Four different options for entering data in the depth dimension can be selected from the list box: (1) Dip, Width, Top, when the dip, down-dip width and depth of upper fault edge are known; (2) Dip, Width, Bottom, when the dip, down-dip width and depth of lower fault edge are known; (3) Dip, Auto-Width, Top, when only the dip and depth of upper fault edge are known; (4) Dip, Auto-Width, Bottom, when only the dip and depth of lower fault edge are known. Select one of these options to activate the desired method.

It is recommended that a fault identification number be always set to identify the fault in the "fault_file" after the processing is over. The following table provides a description of all keys in the "data_in" worksheet.
key description
Fault ID Ordinal number used as an identifier of the current fault. Click the spinner to set increase/decrease this number. This number will identify the fault in the "fault_file" when saved.
Lat A(B); Lon A(B) Latitude and longitude in degrees of fault cut-off end-points. Notice that point A will be the point of reference throughout the manipulation process.
Azimuth: Angle in degrees between the north and the fault direction (positive CW) with respect to point A.
Length: Length of fault. Distance in km between A and B.
Dip: Angle in degrees between the fault-plane and the surface. Positive for right-hand plunging fault, negative for left-hand plunging fault.
Width: Down-dip width of fault in km.
Auto width: Width suggested by the Wells & Coppersmith (1994) relationships taking into account the sense of slip and the relations between fault length/width vs earthquake magnitude. Unit is km.
Top Depth: Depth of upper edge of fault with respect to the ground surface. Unit is km.
Bottom Depth: Depth of lower edge of fault with respect to the ground surface. Unit is km.
Rake: Sense of slip in degrees: 0° = left-lateral strike-slip; 90° = reverse dip-slip; 180° right-lateral strike-slip; 270° = normal dip-slip.
Slip: Amount of average slip on fault surface, needed to estimate the seismic moment (Mo). Unit is m.
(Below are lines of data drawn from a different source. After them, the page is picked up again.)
-- ==== Sys2Proof/Laws/Run.lean ====
section
/-! SUPPORT. Runs of several steps, one step at a time. -/

namespace Sys2Proof.Machine

theorem run_zero (s : State) : Host.Core.run Sys2Proof.core 0 s = .next s := rfl

/-- One performed step of any machine of the host's interface. -/
theorem core_run_next (M : Host.Core) {s t : M.State} (k : Nat) (h : M.step s = .next t) :
    M.run (k + 1) s = M.run k t := by
  simp [Host.Core.run, h]

/-- A refused step ends the run of any machine of the host's interface. -/
theorem core_run_refused (M : Host.Core) {s : M.State} {r : M.Refusal} (k : Nat) (h : M.step s = .refused r) :
    M.run (k + 1) s = .refused r := by
  simp [Host.Core.run, h]

theorem run_next {s t : State} (k : Nat) (h : step s = .next t) :
    Host.Core.run Sys2Proof.core (k + 1) s = Host.Core.run Sys2Proof.core k t :=
  core_run_next Sys2Proof.core k h

theorem run_refused {s : State} {r : Refusal} (k : Nat) (h : step s = .refused r) :
    Host.Core.run Sys2Proof.core (k + 1) s = .refused r :=
  core_run_refused Sys2Proof.core k h

/-- A run of `j + k` steps is a run of `j` steps and a run of `k` steps. -/
theorem run_append {s t : State} (j k : Nat) (h : Host.Core.run Sys2Proof.core j s = .next t) :
    Host.Core.run Sys2Proof.core (j + k) s = Host.Core.run Sys2Proof.core k t := by
  induction j generalizing s with
  | zero =>
    cases h
    rw [Nat.zero_add]
  | succ j ih =>
    cases hs : step s with
    | next s' =>
      rw [run_next j hs] at h
      rw [Nat.succ_add, run_next (j + k) hs]
      exact ih h
    | fault r => cases r
    | refused r =>
      rw [run_refused j hs] at h
      cases h

end Sys2Proof.Machine
end

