theorem witness_EnvironmentMoves_fire :
    firing.env.ctlPend = true ∧ firing.env.ctlEn = true ∧ firing.seq = .idle := by decide

theorem witness_EnvironmentMoves_pend : firing.env.evt = true ∧ firing.env.inten = true ∧ firing.env.run = false := by
  decide

theorem witness_EnvironmentMoves_quiet :
    quietEnv.run = false ∧ quietEnv.evt = false ∧ quietEnv.ctlPend = false ∧ (armedEnv quietEnv).run = true := by decide

theorem witness_IrqCollects_first : (at4 0 0 none .idle 0).seq = .idle ∧ (at4 0 0 none .idle 0).idx ≤ 3#3 := by decide

theorem witness_IrqCollects_last :
    (at4 3 0x345678 (some 7) .idle 0).seq = .idle ∧ (at4 3 0x345678 (some 7) .idle 0).idx ≤ 3#3 := by decide

/-- Vector I13. -/
theorem witness_IrqCalls : (at4 4 0x12345678 (some 7) .idle 0xAA).seq = .idle ∧
    (at4 4 0x12345678 (some 7) .idle 0xAA).idx = 4#3 ∧ (at4 4 0x12345678 (some 7) .idle 0xAA).client = some 7#8 := by
  decide

/-- Vector I16. -/
theorem witness_IrqWithoutClient : (at4 4 0x12345678 none .idle 0xAA).seq = .idle ∧
    (at4 4 0x12345678 none .idle 0xAA).idx = 4#3 ∧ (at4 4 0x12345678 none .idle 0xAA).client = none := by decide

/-- Vectors I17 and I19: the least and the greatest Invalid index. -/
theorem witness_IrqRecovers : (at4 5 0xDEADBEEF (some 1) .idle 0x55).seq = .idle ∧
    5#3 ≤ (at4 5 0xDEADBEEF (some 1) .idle 0x55).idx ∧ 5#3 ≤ (at4 7 0xFFFFFFFF (some 9) .idle 0xFF).idx := by decide

theorem witness_DrawYields : (at4 4 0 (some 7) .deliver 0).seq = .deliver ∧ (at4 4 0 (some 7) .deliver 0).idx = 4#3 ∧
    (at4 3 0 (some 7) .deliver 0).idx ≠ 4#3 ∧ (at4 5 0 (some 7) .deliver 0).idx ≠ 4#3 ∧
    (at4 4 0 (some 7) .idle 0).seq = .idle := by decide

theorem witness_Ret : (at4 0 0 (some 7) .deliver 0).seq = .deliver ∧ (at4 0 0 none .idle 0).seq = .idle := by decide

theorem witness_Get : (at4 2 0x5678 (some 1) .idle 0).seq = .idle ∧ (at4 4 0 (some 7) .deliver 0).seq = .deliver := by
  decide

theorem witness_Setclient : (at4 2 0x5678 (some 1) .idle 0).seq = .idle ∧ (at4 4 0 (some 7) .deliver 0).seq = .deliver := by
  decide

/-- The collecting, calling, recovering, drawing and returning operations all have next states, so every
statement about the next state of an operation has something to speak of. -/
theorem witness_operations_are_performed :
    (∃ t, exec .irq (at4 3 0x345678 none .idle 0x12) = .next t) ∧ (∃ t, exec .get (at4 0 0 none .idle 0) = .next t) ∧
      (∃ t, exec (.setclient 0) (at4 0 0 none .idle 0) = .next t) ∧
      (∃ t, exec .draw (at4 4 0 (some 7) .deliver 0) = .next t) ∧
      (∃ t, exec (.ret .done) (at4 4 0 (some 7) .deliver 0) = .next t) ∧
      (∃ t, exec (.ret .more) (at4 4 0 (some 7) .deliver 0) = .next t) :=
  ⟨⟨_, rfl⟩, ⟨_, rfl⟩, ⟨_, rfl⟩, ⟨_, rfl⟩, ⟨_, rfl⟩, ⟨_, rfl⟩⟩

/-- A move that writes `idx` and `acc`, and one that does not. -/
theorem witness_OnlyInterruptContextWritesTheGenerationState :
    ∃ t, takeMove .fire firing = .next t ∧ t.idx ≠ firing.idx := by
  exact ⟨_, rfl, by decide⟩

theorem witness_OneClassHoldsAndReadyAloneYields :
    ∃ t, exec .draw (at4 4 0x12345678 (some 7) .deliver 0) = .next t ∧
      t.trace = (at4 4 0x12345678 (some 7) .deliver 0).trace ++ [.yield (some 0x12345678)] :=
  ⟨_, rfl, rfl⟩

theorem witness_OnlyADrawDeliversAndClears :
    (∃ t, takeMove (.present 0x4000#16) (at4 4 0x12345678 (some 7) .deliver 0) = .next t ∧ t.idx = 0#3 ∧
      t.trace = [] ++ [.yield (some 0x12345678)]) ∧
    (∃ t, takeMove (.present 0x1000#16) (at4 5 0xDEADBEEF (some 1) .idle 0) = .next t ∧ t.acc = 0#32) :=
  ⟨⟨_, rfl, rfl, rfl⟩, ⟨_, rfl, rfl⟩⟩

theorem witness_GatesMove :
    (operationOf (.present 0x1000#16) = some .irq ∧ rearms .irq (at4 4 0 none .idle 0) = false ∧
      ∃ t, takeMove (.present 0x1000#16) (at4 4 0 none .idle 0) = .next t) ∧
    (operationOf .fire = some .irq ∧ rearms .irq firing = true ∧ ∃ t, takeMove .fire firing = .next t) ∧
    (operationOf (.present 0x3001#16) = some (.setclient 1#8) ∧ rearms (.setclient 1#8) firing = false ∧
      ∃ t, takeMove (.present 0x3001#16) firing = .next t) ∧
    (operationOf .pend = none ∧ ∃ t, takeMove .pend firing = .next t) :=
  ⟨⟨rfl, rfl, _, rfl⟩, ⟨rfl, rfl, _, rfl⟩, ⟨rfl, rfl, _, rfl⟩, ⟨rfl, _, rfl⟩⟩

theorem witness_RegistrationChanges :
    ∃ t, takeMove (.present 0x3001#16) firing = .next t ∧ t.client ≠ firing.client :=
  ⟨_, rfl, by decide⟩

/-- The middle of a word: two bytes collected, the third to come by E-FIRE. -/
def midWord : State :=
  { at4 2 0x5678 (some 1) .idle 0x34 with
    env := ⟨true, true, true, true, false⟩
    trace := [.rd .value 0x78, .rd .value 0x56] ++ armTrace ++ armTrace ++ armTrace
    agenda := [.fire] }

theorem witness_Collected : Collected midWord ∧ ∃ t, step midWord = .next t := by
  refine ⟨⟨by decide, fun p hp hle => ?_⟩, _, rfl⟩
  have h : p = 2 ∨ p = 3 := by
    have : 2 ≤ p := hle
    omega
  rcases h with rfl | rfl <;> decide

theorem witness_DeliveryMasked :
    let s := { at4 4 0x12345678 (some 7) .deliver 0 with trace := [.cb 7], agenda := [.present 0x5001#16] }
    DeliveryMasked s ∧ s.seq = .deliver ∧ ∃ t, step s = .next t := by
  refine ⟨fun _ => ?_, rfl, _, rfl⟩
  decide

theorem witness_CalledOnlyIfRegistered :
    let s := { at4 4 0x12345678 none .idle 0 with trace := [.rd .value 0x12], agenda := [.present 0x1000#16] }
    CalledOnlyIfRegistered s ∧ s.client = none ∧ ∃ t, step s = .next t := by
  refine ⟨fun _ => ?_, rfl, _, rfl⟩
  decide

theorem witness_WordsTrue : WordsTrue midWord ∧ ∃ t, step midWord = .next t :=
  ⟨⟨rfl, by decide, rfl, rfl, rfl⟩, _, rfl⟩

theorem witness_ClosedAccount : ClosedAccount midWord ∧ ClosedInv midWord ∧ ∃ t, step midWord = .next t := by
  refine ⟨by decide, ⟨rfl, by decide, by decide, by decide, by decide⟩, _, rfl⟩

/-- A value with a high bit set is outside the closed account, settled or still to be settled. -/
theorem test_closedAccount_refuses_256 :
    ¬ ClosedAccount { midWord with valueIn := some 0x100 } ∧
      ¬ ClosedAccount { midWord with agenda := [.supply 0x100] } := by
  decide

/-- A read of the closed account, of a settled byte and of a free one. -/
theorem witness_ClosedReads :
    (∃ t, step midWord = .next t ∧ .rd .value 0x34#32 ∈ t.trace) ∧
      ClosedAccount { midWord with valueIn := none } ∧
      ∃ t, step { midWord with valueIn := none } = .next t ∧
        .rd .value ((Config.freeValue 0).setWidth 32) ∈ t.trace := by
  refine ⟨⟨_, rfl, ?_⟩, by decide, _, rfl, ?_⟩
  · exact List.mem_append_left _ (List.mem_append_left _ (List.mem_append_left _ (List.mem_append_left _
      (List.mem_append_right _ List.mem_cons_self))))
  · exact List.mem_append_left _ (List.mem_append_left _ (List.mem_append_left _ (List.mem_append_left _
      (List.mem_append_right _ List.mem_cons_self))))

theorem witness_AReadTakes : (at4 0 0 none .idle 0x5A).seq = .idle ∧ (at4 0 0 none .idle 0x5A).valueIn = some 0x5A#32 ∧
    State.reset.seq = .idle ∧ State.reset.valueIn = none :=
  ⟨rfl, rfl, rfl, rfl⟩

theorem witness_IntenIsNeverAccessed :
    ∃ t, takeMove (.present 0x2000#16) (at4 0 0 none .idle 0) = .next t ∧
      t.trace = (at4 0 0 none .idle 0).trace ++ armTrace :=
  ⟨_, rfl, rfl⟩

theorem witness_ClosedGates :
    let s := { at4 0 0 (some 1) .idle 0 with agenda := [.present 0x3002#16] }
    ClosedAccount s ∧ s.env.ctlEn = false ∧ ∃ t, step s = .next t :=
  ⟨by decide, rfl, _, rfl⟩

/-- Behind closed gates a GET starts generation and opens them. -/
theorem witness_ClosedGates_start :
    let s := { at4 0 0 (some 1) .idle 0 with agenda := [.present 0x2000#16] }
    ClosedAccount s ∧ s.env.ctlEn = false ∧ ∃ t, step s = .next t ∧ t.env.ctlEn = true :=
  ⟨by decide, rfl, _, rfl, rfl⟩

theorem witness_FourSamples :
    let s := { at4 0 0 none .idle 0 with
      agenda := [.supply 0x78#32, .present 0x1000#16, .supply 0x56#32, .present 0x1000#16, .supply 0x34#32,
        .present 0x1000#16, .supply 0x12#32, .present 0x1000#16] }
    s.idx = 0#3 ∧ s.acc = 0#32 ∧ s.seq = .idle :=
  ⟨rfl, rfl, rfl⟩

theorem witness_FifthInvocation :
    let s := { at4 0 0 (some 1) .idle 0 with agenda := List.replicate 5 (.present 0x1000#16) }
    s.idx = 0#3 ∧ s.seq = .idle ∧ s.client = some 1#8 ∧ s.agenda = List.replicate 5 (.present 0x1000#16) :=
  ⟨rfl, rfl, rfl, rfl⟩

theorem witness_DeliveryNetEffect :
    let s := { at4 4 0x12345678 (some 7) .idle 0 with
      agenda := [.present 0x1000#16, .present 0x4000#16, .present 0x4000#16, .present 0x5001#16] }
    s.idx = 4#3 ∧ s.client = some 7#8 ∧ s.seq = .idle ∧
      s.agenda = .present 0x1000#16 :: (List.replicate 2 (.present 0x4000#16) ++ [.present (encode (.ret .more))]) := by
  decide

/-- No draw and Done: 70_reset_and_hazards.md R167. -/
theorem witness_DeliveryNetEffect_noDraw :
    let s := { at4 4 0x12345678 (some 7) .idle 0 with agenda := [.present 0x1000#16, .present 0x5000#16] }
    s.idx = 4#3 ∧ s.client = some 7#8 ∧ s.seq = .idle ∧
      s.agenda = .present 0x1000#16 :: (List.replicate 0 (.present 0x4000#16) ++ [.present (encode (.ret .done))]) := by
  decide

/-- One draw and Done, as in 95_test_vectors.md P1. -/
theorem witness_DeliveryNetEffect_done :
    let s := { at4 4 0x12345678 (some 1) .idle 0xAA with
      agenda := [.present 0x1000#16, .present 0x4000#16, .present 0x5000#16] }
    s.idx = 4#3 ∧ s.client = some 1#8 ∧ s.seq = .idle ∧
      s.agenda = .present 0x1000#16 :: (List.replicate 1 (.present 0x4000#16) ++ [.present (encode (.ret .done))]) := by
  decide

theorem witness_RepeatedGets :
    let s := { at4 2 0x5678 none .idle 0 with agenda := [.present 0x2000#16, .present 0x2000#16] }
    s.seq = .idle ∧ s.agenda = List.replicate 2 (.present 0x2000#16) := by
  decide

theorem witness_StaleWord :
    let s := { at4 4 0xDEADBEEF none .idle 0x11 with
      agenda := [.present 0x1000#16, .present 0x3002#16, .present 0x2000#16, .present 0x1000#16, .present 0x4000#16] }
    s.idx = 4#3 ∧ s.client = none ∧ s.seq = .idle ∧ s.noClientReset = false ∧
      s.agenda = [.present 0x1000#16, .present (encode (.setclient 2)), .present 0x2000#16, .present 0x1000#16,
        .present 0x4000#16] := by
  decide

theorem witness_MoreWithoutADraw :
    let s := { at4 4 0x11223344 (some 9) .deliver 0x02 with agenda := [.present 0x5001#16, .present 0x1000#16] }
    s.idx = 4#3 ∧ s.client = some 9#8 ∧ s.seq = .deliver ∧ s.agenda = [.present 0x5001#16, .present 0x1000#16] := by
  decide

/-- Vector I10 beside a value within the peripheral's contract. -/
theorem witness_HighBits : (at4 1 0x11 none .idle 0).seq = .idle ∧
    (0xABCDEF22#32).extractLsb' 0 8 = (0x00000022#32).extractLsb' 0 8 := by decide

theorem witness_Carriers : carrierOf 0 (.cb 7) = carrierOf 0 (.cb 7) := rfl

/-- The end of 95_test_vectors.md P1: the event flag is set, and the run is finished. -/
def endOfP1 : State :=
  { at4 0 0 (some 1) .idle 0xAA with env := ⟨true, false, false, false, false⟩ }

/-- Finished also with a value still to be settled; not finished with a GET still presented, nor armed. -/
theorem witness_Finished :
    finished endOfP1 = true ∧ finished { endOfP1 with agenda := [.supply 1] } = true ∧
      quiescent { endOfP1 with agenda := [.present 0x2000#16] } = false ∧
      finished { endOfP1 with agenda := [.present 0x2000#16] } = false ∧
      quiescent { endOfP1 with env := armedEnv quietEnv, agenda := [.sample] } = true ∧
      finished { endOfP1 with env := armedEnv quietEnv, agenda := [.sample] } = false := by
  decide

theorem witness_AFinishedRun :
    finished { endOfP1 with agenda := [.supply 1] } = true ∧
      ∃ t, step { endOfP1 with agenda := [.supply 1] } = .next t :=
  ⟨by decide, _, rfl⟩

/-- The moves of a fair run of a block armed with a finished word and no consumer: one sample, one
pending flag, one interrupt, and nothing after it. -/
def fairMoves : Nat → Option Move
  | 0 => some .sample
  | 1 => some .pend
  | 2 => some .fire
  | _ => none

/-- The states of that run. -/
def fairStates : Nat → State
  | 0 => { at4 4 0xDEADBEEF none .idle 0x11 with env := ⟨false, true, true, false, true⟩ }
  | 1 => { at4 4 0xDEADBEEF none .idle 0x11 with env := ⟨true, true, true, false, false⟩ }
  | 2 => { at4 4 0xDEADBEEF none .idle 0x11 with env := ⟨true, true, true, true, false⟩ }
  | _ => { at4 4 0xDEADBEEF none .idle 0x11 with
      env := ⟨true, false, false, false, false⟩
      trace := maskTrace ++ [.rd .value 0x11]
      valueIn := none }

theorem witness_fairStates_isRun : IsRun fairMoves fairStates := by
  intro k
  match k with
  | 0 => rfl
  | 1 => rfl
  | 2 => rfl
  | _ + 3 => rfl

theorem witness_fairStates_fair : envFair fairMoves fairStates := by
  intro m hm n h
  have h3 := h (n + 3) (by omega)
  have hs : fairStates (n + 3) = fairStates 3 := rfl
  rw [hs] at h3
  simp only [envMoves, List.mem_cons, List.not_mem_nil, or_false] at hm
  rcases hm with rfl | rfl | rfl <;> exact absurd h3 (by decide)

theorem witness_fairStates_armed :
    (∀ k m, fairMoves k = some m → operationOf m = none ∨ m = .fire) ∧ (fairStates 0).seq = .idle ∧
      (fairStates 0).env.run = true ∧ (fairStates 0).env.inten = true ∧ (fairStates 0).env.ctlEn = true := by
  refine ⟨fun k m h => ?_, rfl, rfl, rfl, rfl⟩
  match k with
  | 0 => cases h; exact .inl rfl
  | 1 => cases h; exact .inl rfl
  | 2 => cases h; exact .inr rfl
  | _ + 3 => cases h

end Sys2Proof.Tests
end

section
/-! The fields after a start of generation and after the handler's entry, and what an operation is where
the sequencer admits it. -/

namespace Sys2Proof.Machine

open Sys2Proof.Safety

@[simp] theorem startRng_idx (s : State) : (startRng s).idx = s.idx := rfl
@[simp] theorem startRng_acc (s : State) : (startRng s).acc = s.acc := rfl
@[simp] theorem startRng_client (s : State) : (startRng s).client = s.client := rfl
@[simp] theorem startRng_seq (s : State) : (startRng s).seq = s.seq := rfl
@[simp] theorem startRng_env (s : State) : (startRng s).env = armedEnv s.env := by rw [startRng_eq]
@[simp] theorem startRng_trace (s : State) : (startRng s).trace = s.trace ++ armTrace := by rw [startRng_eq]
@[simp] theorem startRng_agenda (s : State) : (startRng s).agenda = s.agenda := rfl
@[simp] theorem startRng_valueIn (s : State) : (startRng s).valueIn = s.valueIn := rfl
@[simp] theorem startRng_freeReads (s : State) : (startRng s).freeReads = s.freeReads := rfl
@[simp] theorem startRng_noClientReset (s : State) : (startRng s).noClientReset = s.noClientReset := rfl

@[simp] theorem handlerEntry_idx (s : State) : (handlerEntry s).idx = s.idx := by simp [handlerEntry_eq]
@[simp] theorem handlerEntry_acc (s : State) : (handlerEntry s).acc = s.acc := by simp [handlerEntry_eq]
@[simp] theorem handlerEntry_client (s : State) : (handlerEntry s).client = s.client := by
  simp [handlerEntry_eq]
@[simp] theorem handlerEntry_seq (s : State) : (handlerEntry s).seq = s.seq := by simp [handlerEntry_eq]
@[simp] theorem handlerEntry_env (s : State) : (handlerEntry s).env = maskedEnv s.env := by
  rw [handlerEntry_eq]
@[simp] theorem handlerEntry_trace (s : State) :
    (handlerEntry s).trace = s.trace ++ maskTrace ++ [.rd .value (nextValue s)] := by
  rw [handlerEntry_eq]
@[simp] theorem handlerEntry_agenda (s : State) : (handlerEntry s).agenda = s.agenda := by
  simp [handlerEntry_eq]
@[simp] theorem handlerEntry_valueIn (s : State) : (handlerEntry s).valueIn = none := by
  simp [handlerEntry_eq]
@[simp] theorem handlerEntry_noClientReset (s : State) :
    (handlerEntry s).noClientReset = s.noClientReset := by
  simp [handlerEntry_eq]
3. Manipulation and results

This section describes the basic operations that can be done in the "FM" worksheet. Several scroll bars allow the user to make incremental adjustments for all parameters entered in the "data_in" worksheet, such as:

  • move north-south; 
  • move east-west; 
  • rotate horizontally clockwise and counter-clockwise; 
  • rotate vertically, i.e. increase and decrease dip; 
  • lengthen and shorten; 
  • enlarge and reduce (width-wise); 
  • move up-down (towards-away from surface); 
  • change angle of slip; 
  • increase-decrease amount of slip.
The following table provides a description of all keys in the "FM" worksheet except for those already presented in the previous section.
key description
lats(n), lons(n): Geographic coordinates (latitude and longitude in degrees) of fault cut-off (intersection with ground-surface).
lat(n), lon(n): Geographic coordinates (latitude and longitude in degrees) of buried fault plane projected onto ground-surface.
Area: Actual area in of fault-plane in square km.
Strike: Fault azimuth in degrees following the right-hand rule.
Aspect Ratio: Width divided by Length.
Mw (W&C) Moment magnitude with respect to fault area, after Wells & Coppersmith (1994).
Mo (Nm) Seismic moment in Nm. Mo = m A D, where m is the rigidity modulus, A is the area of the fault plane, D is the average displacement.
Mw (K&A) Moment magnitude with respect to seismic moment, after Kanamori & Anderson (1975).

Acknowledgements

Several colleagues at INGV have strongly encouraged me to develop this program and helped improving it and finding hidden bugs. We thank the "grafic@immagini" lab for designing the FaultMapper logo.
 

References

Kanamori, H., and D. L. Anderson (1975). Theoretical basis of some empirical relations in seismology. Bull. Seism. Soc. Am., 65, 1,073-1,095.

Wells, D.L., and K. J. Coppersmith (1994). New empirical relationships among magnitude, rupture length, rupture width, rupture area, and surface displacement. Bull. Seism. Soc. Am., 84, 974-1,002.